The first term — absolute velocity — captures how much the market moved. The second term — days remaining — captures how much story room is left for the move to mean something. The product is the metric.

What High vs Low CRI Means

A high-CRI contract is one where the market is actively making up its mind right now. A low-CRI contract is asleep. Use CRI to allocate attention: which contracts are active, regardless of which direction the headline price is going?

CRI is not a directional signal. It does not tell you whether the move is bullish or bearish, only that there is a move. Combine it with other indicators (your thesis, news flow, divergence from related markets) to decide what to do about the activity.

Why the τ Scaling Matters

Without the τ multiplier, you would just have raw velocity, and a contract about to expire would always look like the most active thing on the board (because the snap to 0 or 1 produces the largest possible move). The τ scaling deflates near-expiry noise and surfaces structural moves earlier in the contract's life.

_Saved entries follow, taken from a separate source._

-- ==== Sys2Proof/Machine/Pair.lean ====
section
/-! DEFINITION. Pair operation (16_pair.md, R653 to R656): the link and its handshake, the gate, the ledger and the
resynchronisation. A received message is a row's operand: its first FSEQ, its FACK, its key phase, its payload as decrypted. -/

namespace Sys2Proof.Machine
namespace Part

/-! ### Sync state and causes -/

/-- Bits of MIR_CAUSE. -/
abbrev cIdentity : BitVec 6 := 1
abbrev cCompat : BitVec 6 := 2
abbrev cRank : BitVec 6 := 4
abbrev cGap : BitVec 6 := 8
abbrev cLinkLost : BitVec 6 := 16
abbrev cHandover : BitVec 6 := 32

/-- A CONTROL message: kind, value (R532). -/
def control (kind : Byte) (v : BitVec 64) (m : Mir) : Mir :=
  send frControl ([kind, 0, 0, 0, 0, 0, 0, 0] ++ leBytes 8 v.toNat) m

/-- The versions lie in the window both ways (R495, R527). -/
def compatOk (p : Part) : Bool :=
  decide (p.mir.peerMin.toNat ≤ p.nvm.charter.compatLevel.toNat ∧ p.nvm.charter.compatMin.toNat ≤ p.mir.peerLevel.toNat)

/-- The unit becomes UNSYNCED with a cause and asks for a copy (R532, R548, R554). -/
def unsync (cause : BitVec 6) (p : Part) : Part :=
  let ok := p.compatOk
  p.modMir fun m =>
    let m := { m with sync := 2, cause := m.cause ||| cause, resyncFrom := none, resyncEnd := none, pairEvent := true }
    if ok then control 2 m.seq m else m

/-- The unit stops driving the gate and becomes standby: `gate` is what GATE then reads (R539, R553, R656). -/
def leaveGate (gate : BitVec 2) (p : Part) : Part :=
  let p := p.undoSession.modMir fun m => { m with driving := false, gate := gate, hoStop := false, pairEvent := true }
  p.modSys fun s => { s with mode := if s.mode = .service ∨ s.mode = .ceremony then .standby else s.mode }

/-- Two holders, or a low read in the unit's own release: GATE reads LOST (R539, R656). -/
def gateLost (detail : Word) (p : Part) : Part :=
  let p := ((p.leaveGate 3).modMir fun m => control 3 m.ownClaim m).post 0xC007 detail 0
  p.unsync cGap

/-! ### Frames received (R524, R528) -/

/-- A received message: first FSEQ, FACK, the old key phase, payload. -/
def framesOf (n : Nat) : Nat := max 1 ((n + 1023) / 1024)

/-- A message accepted in order: its frames counted, the frames it acknowledges dropped; none where it is out of order, or of
a phase no longer accepted. -/
def accept (type : Byte) (fseq : BitVec 64) (fack : Word) (old : Bool) (bs : List Byte) (p : Part) : Option Part :=
  let m := p.mir
  let k := BitVec.ofNat 64 (framesOf bs.length)
  let open' := if type = frHandshake then decide (2 ≤ m.link.toNat) else m.session
  if !p.paired || !open' || (old && !m.oldPhase) || fseq != (if old then m.fseqOld else m.fseqRx) then none
  else
    some (p.modMir fun m =>
      { m with fseqRx := if old then m.fseqRx else m.fseqRx + k, fseqOld := if old then m.fseqOld + k else m.fseqOld
               tx := m.tx.filter fun f => f.1 != (m.phase != old) || decide (2 ^ 31 ≤ (fack - f.2.1.setWidth 32).toNat) })

/-- A received message acted on. -/
def receive (type : Byte) (fseq : BitVec 64) (fack : Word) (old : Bool) (bs : List Byte) (go : Part → Part) : Part → Part :=
  pairWatch fun p => match p.accept type fseq fack old bs with | some q => go q | none => p

/-! ### Items applied (R530, R546, R547, R654) -/

/-- Number `n` octets at `o` of an item. -/
def itemNum (x : List Byte) (o n : Nat) : Nat := ofLe ((x.drop o).take n)

/-- The function that an owner or tenant index names. -/
def indexFn (t : Nat) : Nat := if t = 1024 then 0 else t + 1

/-- A slot image written with the unit's own tag. -/
def applySlot (i : Nat) (attr mat : List Byte) (p : Part) : Part :=
  let w := fun k => BitVec.ofNat 32 (itemNum attr (4 * k) 4)
  p.modSlc fun c => { c.put i { mat := mat, w0 := w 0, w1 := w 1, w2 := w 2, w3 := w 3, tag := [] } with bad := c.bad.set false i false }

/-- The TENANT item's allotments and state. -/
def applyTenant (x : List Byte) (p : Part) : Part :=
  let n := indexFn (itemNum x 4 2)
  let a := allotOf ((x.drop 8).take 16)
  let c := { a with granBase := BitVec.ofNat 13 (itemNum x 24 2), qpBase := BitVec.ofNat 12 (itemNum x 26 2)
                    grpBase := BitVec.ofNat 8 (itemNum x 28 1) }
  let st := BitVec.ofNat 3 (itemNum x 6 1)
  p.funcWatch (modTnt fun t =>
    { t with t := t.t.set {} n (if n ≠ 0 ∧ st = 0 then {} else { st := { stage := c, eff := c } })
             states := if n = 0 then t.states else t.states.set 0 n st })

/-- A storage key placed under the unit's own storage root; KEY_ID 0 empties the entry. -/
def applySkey (x : List Byte) (p : Part) : Part :=
  let n := indexFn (itemNum x 4 2)
  let id := itemNum x 8 4
  if id = 0 then (p.vaultWrite (skeyOffset (colourOf n)) (List.replicate 48 0)).ladleClear
  else
    match p.storageRoot with
    | some root => p.putSkey n id root ((x.drop 12).take 32)
    | none => p

/-- The MIGRATION item: a SENT session is kept, an ended one dropped. -/
def applyMig (x : List Byte) (p : Part) : Part :=
  let n := indexFn (itemNum x 4 2)
  let m : Mig := { stage := .sent, id := (x.drop 8).take 16, peer := BitVec.ofNat 384 (ofBe ((x.drop 24).take 48)) }
  p.modTnt fun t =>
    let rest := t.migs.filter fun y => y.1 != n
    { t with migs := if itemNum x 6 1 = 4 then rest ++ [(n, m)] else rest }

/-- One item applied. A counter's table is rewritten with its epoch. -/
def applyItem (x : List Byte) (p : Part) : Part :=
  match itemNum x 0 1 with
  | 1 => p.applySlot (itemNum x 4 4) ((x.drop 8).take 16) ((x.drop 24).take 32)
  | 2 =>
    let g := itemNum x 4 4
    (p.modTnt fun t =>
      { t with counters := t.counters.set 0 g (BitVec.ofNat 64 (itemNum x 8 8)), acked := t.acked.set none g none }).epochStep
      (g / 256)
  | 3 => p.applyTenant x
  | 4 => p.retag (BitVec.ofNat 2 (itemNum x 4 1)) (itemNum x 6 2) (itemNum x 8 2) (BitVec.ofNat 12 (itemNum x 10 2))
  | 5 => p.applySkey x
  | 7 => p.applyMig x
  | _ => p

def applyItems (bs : List Byte) (p : Part) : Part := (itemsOf bs.length bs).foldl (fun p x => p.applyItem x) p

/-- The copy is complete and the holder's latest sequence applied: SYNC reads SYNCED (R554 step 5). -/
def maybeSynced (p : Part) : Part :=
  match p.mir.resyncEnd with
  | some l =>
    if l.toNat ≤ p.mir.seq.toNat ∧ p.mir.sync = 3 ∧ p.compatOk then
      p.modMir fun m => { m with sync := 4, resyncFrom := none, resyncEnd := none, pairEvent := true }
    else p
  | none => p

/-- LEDGER at the standby (R547, R548): the next sequence is applied and acknowledged, any other discarded. -/
def ledgerGo (bs : List Byte) (p : Part) : Part :=
  let seq := BitVec.ofNat 64 (itemNum bs 0 8)
  if p.mir.gate = 2 ∨ !(p.mir.sync = 3 ∨ p.mir.sync = 4) then p
  else if seq ≠ p.mir.seq + 1 then p.unsync cGap
  else
    ((p.applyItems ((bs.drop 16).take (itemNum bs 12 4))).modMir fun m =>
      send frAck (leBytes 8 seq.toNat) { m with seq := seq, sent := seq }).maybeSynced

/-- The contexts whose discarded completion waited for these entries are freed (R70). -/
def freeDiscarded (es : List Entry) (p : Part) : Part :=
  es.foldl
    (fun p e =>
      match e.waiter with
      | some w => if (p.ctx w).state = .finished ∧ (p.ctx w).discard && !p.waits w then p.freeCtx w else p
      | none => p)
    p

/-- LEDGER_ACK at the holder: the entries up to the acknowledged one are done, in sequence order; counters become readable (R653). -/
def ackGo (bs : List Byte) (p : Part) : Part :=
  let seq := itemNum bs 0 8
  let done := p.mir.entries.filter fun e => decide (e.seq.toNat ≤ seq)
  if done = [] then p
  else
    let p := p.modMir fun m =>
      { m with entries := m.entries.filter fun e => decide (seq < e.seq.toNat), seq := BitVec.ofNat 64 seq }
    let p := p.modTnt fun t =>
      let readable := fun (a : Tab (Option (BitVec 64))) (e : Entry) =>
        match e.counter with
        | some (g, v) => a.set none g (if t.counters.get 0 g = v then none else some v)
        | none => a
      { t with acked := done.foldl readable t.acked }
    p.freeDiscarded done

/-- The operation of an entry completes with MIRROR_TIMEOUT; the change stays (R549). -/
def mirrorTimeout (e : Entry) (p : Part) : Part :=
  match e.waiter with
  | some w =>
    if (p.ctx w).state = .finished then
      p.modCtx w fun c => { c with status := 0x42, detail := 0, result := [], outCount := 0, outPtr := none }
    else p
  | none => p

/-- LEDGER_TIMEOUT of an entry: it stands unacknowledged, and nothing waits for it any longer. -/
def ledgerTimeout (seq : BitVec 64) (p : Part) : Part :=
  match p.mir.entries.find? fun e => e.seq == seq with
  | some e =>
    if e.waiter.isNone then p
    else
      ((p.mirrorTimeout e).modMir fun m =>
        { m with entries := m.entries.map fun x => if x.seq = seq then { x with waiter := none } else x }).freeDiscarded [e]
  | none => p

/-! ### The copy (R531, R554, R654) -/

/-- The storage keys of every owner leave the Vault, and the granules of every tenant their colour. -/
def copyClear (p : Part) : Part :=
  let p := (p.tnt.t.filter fun x => x.1 != 0).foldl
    (fun p x => p.retag 0 x.2.st.eff.granBase.toNat x.2.st.eff.grans.toNat 0) p
  (p.modBat fun b => { b with vault := b.vault.clear 0x0900 (48 * 1025) }).ladleClear

/-- RESYNC_BEGIN: the copy begins at sequence S, and nothing of the unit's own is kept (R654). -/
def resyncBegin (bs : List Byte) (p : Part) : Part :=
  if p.mir.gate = 2 then p
  else
    let s := BitVec.ofNat 64 (itemNum bs 8 8)
    let p := p.copyClear
    (p.modMir fun m => { m with sync := 3, resyncFrom := some s, resyncEnd := none, chunks := 0, seq := s, sent := s
                                entries := [] }).funcWatch (modTnt fun t =>
      { t with t := t.t.filter fun x => x.1 == 0, states := [], counters := [], acked := [], migs := [] })

/-- RESYNC_RECORDS. -/
def resyncRecords (bs : List Byte) (p : Part) : Part := if p.mir.sync = 3 ∧ p.mir.gate ≠ 2 then p.applyItems (bs.drop 8) else p

/-- A bit of a bitmap: slot j of the chunk is bit j mod 8 of octet j / 8. -/
def mapBit (bs : List Byte) (j : Nat) : Bool := bitAt (bs.getD (j / 8) 0) (j % 8)

/-- The slots of a CHUNK written in index order (R531): EMPTY ones, bad ones, and the images of the others. R351 gives an EMPTY slot
the holder's GEN, which no octet of the message carries: it is a free value, of draw `k` (log entry 100). -/
def chunkSlots (k base : Nat) (empty bad : List Byte) : List Nat → List Byte → Part → Part
  | [], _, p => p
  | j :: js, imgs, p =>
    if mapBit empty j then
      chunkSlots k base empty bad js imgs
        (p.modSlc fun c =>
          { c.put (base + j) (Slc.emptySlot (Config.freeByte k j)) with bad := c.bad.set false (base + j) false })
    else if mapBit bad j then chunkSlots k base empty bad js imgs (p.markBad (base + j) false)
    else chunkSlots k base empty bad js (imgs.drop 48) (p.applySlot (base + j) (imgs.take 16) ((imgs.drop 16).take 32))

/-- RESYNC_CHUNK. -/
def resyncChunk (bs : List Byte) (p : Part) : Part :=
  let k := itemNum bs 4 4
  if p.mir.sync ≠ 3 ∨ p.mir.gate = 2 ∨ 1022 < k then p
  else
    let (d, p) := p.draw
    (chunkSlots d (1024 + 1024 * k) ((bs.drop 8).take 128) ((bs.drop 136).take 128) (List.range 1024) (bs.drop 264) p).modMir
      fun m => { m with chunks := BitVec.ofNat 10 (min 1023 (m.chunks.toNat + 1)) }

/-- RESYNC_END. -/
def resyncEnd (bs : List Byte) (p : Part) : Part :=
  if p.mir.sync ≠ 3 ∨ p.mir.gate = 2 then p
  else (p.modMir fun m => { m with resyncEnd := some (BitVec.ofNat 64 (itemNum bs 8 8)) }).maybeSynced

A 1-cent move with 200 days remaining is a structural reassessment. A 1-cent move with 5 days remaining is settlement noise. CRI says the first one is 40× more interesting (200/5 = 40), and that ratio is what makes the metric useful for allocation.

Example

Three contracts on a typical Monday morning:

| Contract | 24h Δp | τ remaining | CRI |
|---|:---:|:---:|:---:|
| A — Recession 2026 YES | 0.45 → 0.46 | 200 days | 0.01 × 200 = **2.0** |
| B — Powell next chair YES | 0.45 → 0.49 | 60 days | 0.04 × 60 = **2.4** |
| C — Fed cut May YES | 0.45 → 0.61 | 5 days | 0.16 × 5 = **0.8** |

Contract C has the loudest headline move (16¢ in a day) but the *smallest* CRI of the three. That is the scaling working as intended: a 16¢ move with five days left is largely a settlement crystallization, not a structural shift.

Contract A has the smallest headline move (1¢) but the second-highest CRI, because the move happened with 200 days of story room remaining — a tiny shift that actually represents a fresh thesis being priced in.

Contract B sits in the middle and is the most "live" of the three by this metric: a meaningful move (4¢) at a meaningful horizon (60 days). CRI tells you to look at B first.